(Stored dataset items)
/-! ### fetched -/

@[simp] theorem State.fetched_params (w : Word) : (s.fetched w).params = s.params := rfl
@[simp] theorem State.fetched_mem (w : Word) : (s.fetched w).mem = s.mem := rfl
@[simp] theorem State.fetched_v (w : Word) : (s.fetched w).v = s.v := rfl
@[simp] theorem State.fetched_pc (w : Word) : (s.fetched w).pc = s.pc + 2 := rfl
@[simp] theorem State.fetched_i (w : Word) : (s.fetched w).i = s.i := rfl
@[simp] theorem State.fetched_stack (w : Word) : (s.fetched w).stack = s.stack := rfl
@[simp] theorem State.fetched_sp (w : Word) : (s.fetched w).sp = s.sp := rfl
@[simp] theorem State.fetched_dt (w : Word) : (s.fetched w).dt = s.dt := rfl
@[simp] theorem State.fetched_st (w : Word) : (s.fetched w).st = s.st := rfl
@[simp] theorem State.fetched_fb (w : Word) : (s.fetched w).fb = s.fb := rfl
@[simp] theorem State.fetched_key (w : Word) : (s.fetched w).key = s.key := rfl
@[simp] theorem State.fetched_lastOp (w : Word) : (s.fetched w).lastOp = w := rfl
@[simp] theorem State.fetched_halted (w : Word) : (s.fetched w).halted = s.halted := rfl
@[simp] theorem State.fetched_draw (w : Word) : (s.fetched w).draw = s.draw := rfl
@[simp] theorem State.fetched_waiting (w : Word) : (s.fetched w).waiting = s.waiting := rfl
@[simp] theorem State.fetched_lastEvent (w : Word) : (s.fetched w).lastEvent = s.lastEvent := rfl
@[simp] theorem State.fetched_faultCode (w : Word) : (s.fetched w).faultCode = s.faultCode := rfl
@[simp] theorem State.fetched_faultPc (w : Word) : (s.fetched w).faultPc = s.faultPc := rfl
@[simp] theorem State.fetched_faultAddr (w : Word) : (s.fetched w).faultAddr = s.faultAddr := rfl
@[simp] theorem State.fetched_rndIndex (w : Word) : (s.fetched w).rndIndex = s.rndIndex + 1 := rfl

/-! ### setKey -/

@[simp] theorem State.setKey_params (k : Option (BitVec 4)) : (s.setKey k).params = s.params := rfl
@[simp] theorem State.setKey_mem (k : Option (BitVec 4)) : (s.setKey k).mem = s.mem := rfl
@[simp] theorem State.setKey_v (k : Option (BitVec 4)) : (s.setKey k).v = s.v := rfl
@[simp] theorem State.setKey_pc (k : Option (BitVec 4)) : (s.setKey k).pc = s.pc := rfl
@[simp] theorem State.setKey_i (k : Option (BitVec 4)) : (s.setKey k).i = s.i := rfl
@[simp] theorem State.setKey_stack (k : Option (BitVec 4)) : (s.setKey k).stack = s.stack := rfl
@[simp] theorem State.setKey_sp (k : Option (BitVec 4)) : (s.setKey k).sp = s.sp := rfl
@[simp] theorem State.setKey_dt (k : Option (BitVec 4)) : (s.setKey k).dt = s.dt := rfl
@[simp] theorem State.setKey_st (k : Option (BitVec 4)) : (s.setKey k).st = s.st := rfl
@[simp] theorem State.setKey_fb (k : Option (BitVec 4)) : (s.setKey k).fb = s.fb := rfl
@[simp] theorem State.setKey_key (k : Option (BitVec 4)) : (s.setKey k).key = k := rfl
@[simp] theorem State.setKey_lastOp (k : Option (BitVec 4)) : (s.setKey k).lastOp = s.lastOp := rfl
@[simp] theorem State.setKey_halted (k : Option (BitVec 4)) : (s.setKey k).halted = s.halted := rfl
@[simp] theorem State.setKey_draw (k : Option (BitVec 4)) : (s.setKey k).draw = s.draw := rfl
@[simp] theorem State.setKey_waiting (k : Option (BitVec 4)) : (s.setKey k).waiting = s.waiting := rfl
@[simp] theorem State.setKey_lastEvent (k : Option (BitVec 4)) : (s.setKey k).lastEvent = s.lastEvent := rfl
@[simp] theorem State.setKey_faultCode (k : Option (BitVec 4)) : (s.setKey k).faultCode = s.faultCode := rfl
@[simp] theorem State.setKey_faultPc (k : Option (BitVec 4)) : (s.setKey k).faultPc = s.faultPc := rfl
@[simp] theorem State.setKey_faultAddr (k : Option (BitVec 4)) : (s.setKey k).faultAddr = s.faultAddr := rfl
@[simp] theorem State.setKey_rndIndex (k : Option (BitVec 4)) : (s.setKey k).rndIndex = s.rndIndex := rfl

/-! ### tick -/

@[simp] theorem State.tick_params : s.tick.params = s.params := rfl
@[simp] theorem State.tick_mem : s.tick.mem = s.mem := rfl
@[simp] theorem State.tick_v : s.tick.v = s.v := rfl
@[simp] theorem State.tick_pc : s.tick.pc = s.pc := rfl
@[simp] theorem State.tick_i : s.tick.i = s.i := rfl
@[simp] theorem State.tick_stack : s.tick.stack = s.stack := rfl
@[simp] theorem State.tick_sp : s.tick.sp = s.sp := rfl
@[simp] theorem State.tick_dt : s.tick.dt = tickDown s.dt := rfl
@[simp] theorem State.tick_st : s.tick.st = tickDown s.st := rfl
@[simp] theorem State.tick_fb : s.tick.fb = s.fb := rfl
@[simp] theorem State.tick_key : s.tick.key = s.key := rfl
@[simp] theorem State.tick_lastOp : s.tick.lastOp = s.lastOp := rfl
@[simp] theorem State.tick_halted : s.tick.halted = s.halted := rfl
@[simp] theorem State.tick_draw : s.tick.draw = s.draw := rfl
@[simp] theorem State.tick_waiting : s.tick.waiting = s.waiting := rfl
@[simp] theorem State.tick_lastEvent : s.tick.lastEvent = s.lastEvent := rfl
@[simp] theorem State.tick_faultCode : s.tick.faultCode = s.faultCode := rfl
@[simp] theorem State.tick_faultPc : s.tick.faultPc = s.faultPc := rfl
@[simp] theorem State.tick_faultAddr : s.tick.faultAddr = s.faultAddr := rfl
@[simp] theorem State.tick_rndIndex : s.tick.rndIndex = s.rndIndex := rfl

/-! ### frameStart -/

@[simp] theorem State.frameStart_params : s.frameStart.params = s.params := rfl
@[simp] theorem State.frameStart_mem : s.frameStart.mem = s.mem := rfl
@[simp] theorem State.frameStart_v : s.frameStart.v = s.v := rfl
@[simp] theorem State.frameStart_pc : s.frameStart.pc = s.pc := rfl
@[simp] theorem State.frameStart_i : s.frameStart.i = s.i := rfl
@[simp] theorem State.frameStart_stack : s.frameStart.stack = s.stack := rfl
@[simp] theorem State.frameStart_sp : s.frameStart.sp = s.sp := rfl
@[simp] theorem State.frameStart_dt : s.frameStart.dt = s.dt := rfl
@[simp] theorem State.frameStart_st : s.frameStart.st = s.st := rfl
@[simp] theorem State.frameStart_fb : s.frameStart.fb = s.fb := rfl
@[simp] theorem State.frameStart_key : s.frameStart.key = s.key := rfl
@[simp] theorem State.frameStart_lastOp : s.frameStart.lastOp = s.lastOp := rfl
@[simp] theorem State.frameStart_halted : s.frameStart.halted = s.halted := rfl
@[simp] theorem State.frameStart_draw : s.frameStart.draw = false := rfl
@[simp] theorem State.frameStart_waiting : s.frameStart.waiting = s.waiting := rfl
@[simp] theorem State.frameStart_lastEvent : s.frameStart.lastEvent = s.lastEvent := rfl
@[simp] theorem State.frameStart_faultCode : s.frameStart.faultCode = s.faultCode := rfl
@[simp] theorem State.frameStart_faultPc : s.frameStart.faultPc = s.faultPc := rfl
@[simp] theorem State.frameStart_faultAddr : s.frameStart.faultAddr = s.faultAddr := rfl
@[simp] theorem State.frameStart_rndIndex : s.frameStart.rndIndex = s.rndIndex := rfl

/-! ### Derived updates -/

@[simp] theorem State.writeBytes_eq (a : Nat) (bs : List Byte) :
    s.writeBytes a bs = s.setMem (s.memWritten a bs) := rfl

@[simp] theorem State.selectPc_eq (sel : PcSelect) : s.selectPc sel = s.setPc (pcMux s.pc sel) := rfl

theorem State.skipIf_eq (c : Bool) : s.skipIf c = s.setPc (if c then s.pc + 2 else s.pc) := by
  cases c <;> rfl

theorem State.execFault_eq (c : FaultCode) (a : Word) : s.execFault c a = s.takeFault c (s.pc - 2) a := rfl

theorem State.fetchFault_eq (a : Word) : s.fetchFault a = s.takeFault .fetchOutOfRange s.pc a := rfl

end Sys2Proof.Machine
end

==

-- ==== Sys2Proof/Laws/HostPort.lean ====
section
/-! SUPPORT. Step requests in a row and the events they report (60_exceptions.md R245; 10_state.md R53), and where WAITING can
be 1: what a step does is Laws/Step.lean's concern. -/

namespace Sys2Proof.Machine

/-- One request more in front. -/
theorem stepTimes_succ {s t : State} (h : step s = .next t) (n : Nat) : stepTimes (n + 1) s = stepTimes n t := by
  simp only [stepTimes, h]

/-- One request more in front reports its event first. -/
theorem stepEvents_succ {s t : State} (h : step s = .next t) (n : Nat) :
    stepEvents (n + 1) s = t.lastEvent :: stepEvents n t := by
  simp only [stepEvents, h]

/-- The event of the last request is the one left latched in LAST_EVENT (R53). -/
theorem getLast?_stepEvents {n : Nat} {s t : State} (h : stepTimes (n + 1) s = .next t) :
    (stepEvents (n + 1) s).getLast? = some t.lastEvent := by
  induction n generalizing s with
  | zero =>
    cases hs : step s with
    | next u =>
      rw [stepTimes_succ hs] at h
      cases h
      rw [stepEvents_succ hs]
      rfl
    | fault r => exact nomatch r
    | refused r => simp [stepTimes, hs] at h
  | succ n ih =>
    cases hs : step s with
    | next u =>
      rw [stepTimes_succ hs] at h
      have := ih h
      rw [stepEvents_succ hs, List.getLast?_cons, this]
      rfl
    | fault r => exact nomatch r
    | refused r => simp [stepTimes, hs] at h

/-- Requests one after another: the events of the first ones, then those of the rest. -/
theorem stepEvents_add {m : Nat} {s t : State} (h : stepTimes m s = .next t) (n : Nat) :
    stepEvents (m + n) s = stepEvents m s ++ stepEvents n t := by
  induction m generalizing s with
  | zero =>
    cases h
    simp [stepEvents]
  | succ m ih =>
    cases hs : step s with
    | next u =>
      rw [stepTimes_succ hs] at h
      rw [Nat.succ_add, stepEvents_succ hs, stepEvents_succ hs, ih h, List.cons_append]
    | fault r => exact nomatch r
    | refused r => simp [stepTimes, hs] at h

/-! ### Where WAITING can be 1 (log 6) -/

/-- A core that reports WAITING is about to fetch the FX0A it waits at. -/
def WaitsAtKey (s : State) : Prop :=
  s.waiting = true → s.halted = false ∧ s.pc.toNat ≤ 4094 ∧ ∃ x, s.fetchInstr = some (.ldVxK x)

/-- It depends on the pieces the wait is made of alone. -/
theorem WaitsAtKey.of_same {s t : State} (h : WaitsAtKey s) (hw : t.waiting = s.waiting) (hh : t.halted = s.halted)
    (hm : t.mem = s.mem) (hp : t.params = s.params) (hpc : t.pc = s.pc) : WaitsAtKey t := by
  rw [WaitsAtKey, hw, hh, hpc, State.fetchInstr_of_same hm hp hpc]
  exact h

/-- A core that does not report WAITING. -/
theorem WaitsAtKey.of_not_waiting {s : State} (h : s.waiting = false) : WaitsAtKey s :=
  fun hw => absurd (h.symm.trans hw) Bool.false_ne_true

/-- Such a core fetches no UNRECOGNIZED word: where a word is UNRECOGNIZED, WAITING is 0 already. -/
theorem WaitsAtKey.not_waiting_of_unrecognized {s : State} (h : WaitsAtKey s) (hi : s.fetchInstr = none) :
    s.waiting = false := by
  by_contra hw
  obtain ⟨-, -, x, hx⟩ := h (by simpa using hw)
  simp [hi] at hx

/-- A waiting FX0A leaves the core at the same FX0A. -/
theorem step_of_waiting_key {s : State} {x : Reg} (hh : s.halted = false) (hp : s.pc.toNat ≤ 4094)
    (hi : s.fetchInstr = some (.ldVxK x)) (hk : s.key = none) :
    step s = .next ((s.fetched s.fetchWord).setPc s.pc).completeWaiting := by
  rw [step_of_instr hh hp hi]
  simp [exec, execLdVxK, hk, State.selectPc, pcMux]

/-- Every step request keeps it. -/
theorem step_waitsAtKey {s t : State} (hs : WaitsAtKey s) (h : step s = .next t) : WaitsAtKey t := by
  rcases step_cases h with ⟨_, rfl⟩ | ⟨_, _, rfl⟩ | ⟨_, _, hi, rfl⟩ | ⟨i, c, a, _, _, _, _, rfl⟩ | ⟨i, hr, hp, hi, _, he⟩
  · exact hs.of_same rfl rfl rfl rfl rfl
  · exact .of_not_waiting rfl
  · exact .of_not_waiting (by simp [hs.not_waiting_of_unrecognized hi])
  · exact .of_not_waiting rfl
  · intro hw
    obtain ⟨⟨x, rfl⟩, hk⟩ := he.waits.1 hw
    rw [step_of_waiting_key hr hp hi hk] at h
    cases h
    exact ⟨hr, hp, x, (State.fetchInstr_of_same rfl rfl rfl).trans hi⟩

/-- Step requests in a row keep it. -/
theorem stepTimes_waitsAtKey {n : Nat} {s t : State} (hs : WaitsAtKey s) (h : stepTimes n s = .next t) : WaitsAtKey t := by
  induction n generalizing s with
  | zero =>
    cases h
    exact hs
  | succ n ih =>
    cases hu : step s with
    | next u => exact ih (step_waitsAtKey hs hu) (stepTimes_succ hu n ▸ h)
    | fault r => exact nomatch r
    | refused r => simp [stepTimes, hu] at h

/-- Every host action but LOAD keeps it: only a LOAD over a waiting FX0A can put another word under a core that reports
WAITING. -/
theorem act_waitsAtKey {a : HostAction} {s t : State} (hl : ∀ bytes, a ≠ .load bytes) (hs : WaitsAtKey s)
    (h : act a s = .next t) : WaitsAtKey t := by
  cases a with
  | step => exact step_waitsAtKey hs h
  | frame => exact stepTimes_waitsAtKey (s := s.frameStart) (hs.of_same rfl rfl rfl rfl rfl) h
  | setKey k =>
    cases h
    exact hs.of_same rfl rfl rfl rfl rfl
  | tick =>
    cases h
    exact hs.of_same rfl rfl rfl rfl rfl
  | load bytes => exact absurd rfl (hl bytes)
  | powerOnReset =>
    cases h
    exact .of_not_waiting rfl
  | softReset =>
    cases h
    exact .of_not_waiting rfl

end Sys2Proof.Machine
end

▶ _Exercise objective_
Starting at the line above that contains "t.halted = s.halted)", repeat each line exactly up to and including the line that contains "WaitsAtKey s) (hi", and stop there.

▶ _Task output_
theorem WaitsAtKey.of_same {s t : State} (h : WaitsAtKey s) (hw : t.waiting = s.waiting) (hh : t.halted = s.halted)
    (hm : t.mem = s.mem) (hp : t.params = s.params) (hpc : t.pc = s.pc) : WaitsAtKey t := by
  rw [WaitsAtKey, hw, hh, hpc, State.fetchInstr_of_same hm hp hpc]
  exact h

/-- A core that does not report WAITING. -/
theorem WaitsAtKey.of_not_waiting {s : State} (h : s.waiting = false) : WaitsAtKey s :=
  fun hw => absurd (h.symm.trans hw) Bool.false_ne_true

/-- Such a core fetches no UNRECOGNIZED word: where a word is UNRECOGNIZED, WAITING is 0 already. -/
theorem WaitsAtKey.not_waiting_of_unrecognized {s : State} (h : WaitsAtKey s) (hi : s.fetchInstr = none) :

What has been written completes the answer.